Exercise directions —
Each line starting at the one that contains "GivesS (.scmpGt d" and ending at the one that contains "GivesS (.slit d xi) d (fun _ _ => xi)" must be returned exactly, and the rest of the listing is left out.
-------- Provided material
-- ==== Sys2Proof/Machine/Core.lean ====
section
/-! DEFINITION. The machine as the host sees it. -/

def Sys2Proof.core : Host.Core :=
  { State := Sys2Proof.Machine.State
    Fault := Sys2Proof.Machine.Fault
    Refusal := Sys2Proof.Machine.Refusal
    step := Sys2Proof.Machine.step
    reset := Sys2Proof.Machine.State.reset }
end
----------------
-------- Provided material
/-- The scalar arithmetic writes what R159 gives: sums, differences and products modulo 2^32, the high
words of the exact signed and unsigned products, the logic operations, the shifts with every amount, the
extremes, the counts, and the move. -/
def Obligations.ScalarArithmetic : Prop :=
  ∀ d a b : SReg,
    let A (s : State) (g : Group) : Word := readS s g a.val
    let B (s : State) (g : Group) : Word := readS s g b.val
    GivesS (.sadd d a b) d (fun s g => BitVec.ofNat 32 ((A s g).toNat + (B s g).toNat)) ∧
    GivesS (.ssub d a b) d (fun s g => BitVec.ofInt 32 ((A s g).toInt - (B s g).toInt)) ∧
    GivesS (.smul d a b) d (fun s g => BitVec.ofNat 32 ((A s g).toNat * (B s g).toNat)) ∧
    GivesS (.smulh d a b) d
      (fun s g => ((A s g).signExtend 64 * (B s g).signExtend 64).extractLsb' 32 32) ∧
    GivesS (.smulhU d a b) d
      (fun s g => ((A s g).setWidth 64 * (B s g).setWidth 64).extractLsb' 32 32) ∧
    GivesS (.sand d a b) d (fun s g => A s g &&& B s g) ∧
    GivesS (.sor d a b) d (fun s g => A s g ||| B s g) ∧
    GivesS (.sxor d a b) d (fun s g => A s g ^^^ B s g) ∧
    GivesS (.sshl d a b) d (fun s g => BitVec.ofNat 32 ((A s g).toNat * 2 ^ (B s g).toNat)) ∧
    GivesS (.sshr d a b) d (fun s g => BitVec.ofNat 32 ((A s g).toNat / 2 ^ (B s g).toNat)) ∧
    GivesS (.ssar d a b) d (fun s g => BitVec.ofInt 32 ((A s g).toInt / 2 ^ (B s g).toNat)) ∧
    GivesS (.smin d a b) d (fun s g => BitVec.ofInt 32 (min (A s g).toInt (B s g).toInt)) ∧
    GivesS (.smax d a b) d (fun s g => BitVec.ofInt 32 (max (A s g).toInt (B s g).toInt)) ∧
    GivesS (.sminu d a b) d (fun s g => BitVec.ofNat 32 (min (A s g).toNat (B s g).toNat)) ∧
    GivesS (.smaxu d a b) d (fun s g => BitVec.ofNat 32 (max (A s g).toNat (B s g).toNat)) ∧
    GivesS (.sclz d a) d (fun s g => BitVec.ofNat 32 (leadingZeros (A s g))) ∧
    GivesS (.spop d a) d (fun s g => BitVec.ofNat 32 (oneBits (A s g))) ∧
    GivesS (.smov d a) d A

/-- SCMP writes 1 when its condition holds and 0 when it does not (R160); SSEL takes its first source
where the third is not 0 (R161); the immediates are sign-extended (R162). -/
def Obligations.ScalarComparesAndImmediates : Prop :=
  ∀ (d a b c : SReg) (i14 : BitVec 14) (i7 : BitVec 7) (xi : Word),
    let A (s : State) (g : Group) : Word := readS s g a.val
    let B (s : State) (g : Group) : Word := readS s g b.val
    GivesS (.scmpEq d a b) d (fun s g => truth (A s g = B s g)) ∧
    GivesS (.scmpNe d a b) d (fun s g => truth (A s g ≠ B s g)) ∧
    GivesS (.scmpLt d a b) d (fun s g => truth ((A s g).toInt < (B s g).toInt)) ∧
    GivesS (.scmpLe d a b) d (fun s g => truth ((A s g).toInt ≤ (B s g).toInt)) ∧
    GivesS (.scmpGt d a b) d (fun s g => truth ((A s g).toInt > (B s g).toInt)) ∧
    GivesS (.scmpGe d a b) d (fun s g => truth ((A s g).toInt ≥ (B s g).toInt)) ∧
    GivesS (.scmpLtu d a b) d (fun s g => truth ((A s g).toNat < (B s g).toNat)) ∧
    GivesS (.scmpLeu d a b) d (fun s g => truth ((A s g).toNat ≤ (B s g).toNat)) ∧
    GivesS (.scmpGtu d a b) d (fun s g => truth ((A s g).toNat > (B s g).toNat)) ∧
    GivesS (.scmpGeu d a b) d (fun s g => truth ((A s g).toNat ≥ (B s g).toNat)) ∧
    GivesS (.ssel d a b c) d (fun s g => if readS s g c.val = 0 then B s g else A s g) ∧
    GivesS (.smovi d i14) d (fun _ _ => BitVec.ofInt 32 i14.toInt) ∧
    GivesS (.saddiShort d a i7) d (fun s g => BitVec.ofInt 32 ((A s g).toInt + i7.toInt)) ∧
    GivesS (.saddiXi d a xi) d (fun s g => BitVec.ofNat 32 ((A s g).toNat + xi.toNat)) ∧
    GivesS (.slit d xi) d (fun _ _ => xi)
----------------
Problem solution —
    GivesS (.scmpGt d a b) d (fun s g => truth ((A s g).toInt > (B s g).toInt)) ∧
    GivesS (.scmpGe d a b) d (fun s g => truth ((A s g).toInt ≥ (B s g).toInt)) ∧
    GivesS (.scmpLtu d a b) d (fun s g => truth ((A s g).toNat < (B s g).toNat)) ∧
    GivesS (.scmpLeu d a b) d (fun s g => truth ((A s g).toNat ≤ (B s g).toNat)) ∧
    GivesS (.scmpGtu d a b) d (fun s g => truth ((A s g).toNat > (B s g).toNat)) ∧
    GivesS (.scmpGeu d a b) d (fun s g => truth ((A s g).toNat ≥ (B s g).toNat)) ∧
    GivesS (.ssel d a b c) d (fun s g => if readS s g c.val = 0 then B s g else A s g) ∧
    GivesS (.smovi d i14) d (fun _ _ => BitVec.ofInt 32 i14.toInt) ∧
    GivesS (.saddiShort d a i7) d (fun s g => BitVec.ofInt 32 ((A s g).toInt + i7.toInt)) ∧
    GivesS (.saddiXi d a xi) d (fun s g => BitVec.ofNat 32 ((A s g).toNat + xi.toNat)) ∧
    GivesS (.slit d xi) d (fun _ _ => xi)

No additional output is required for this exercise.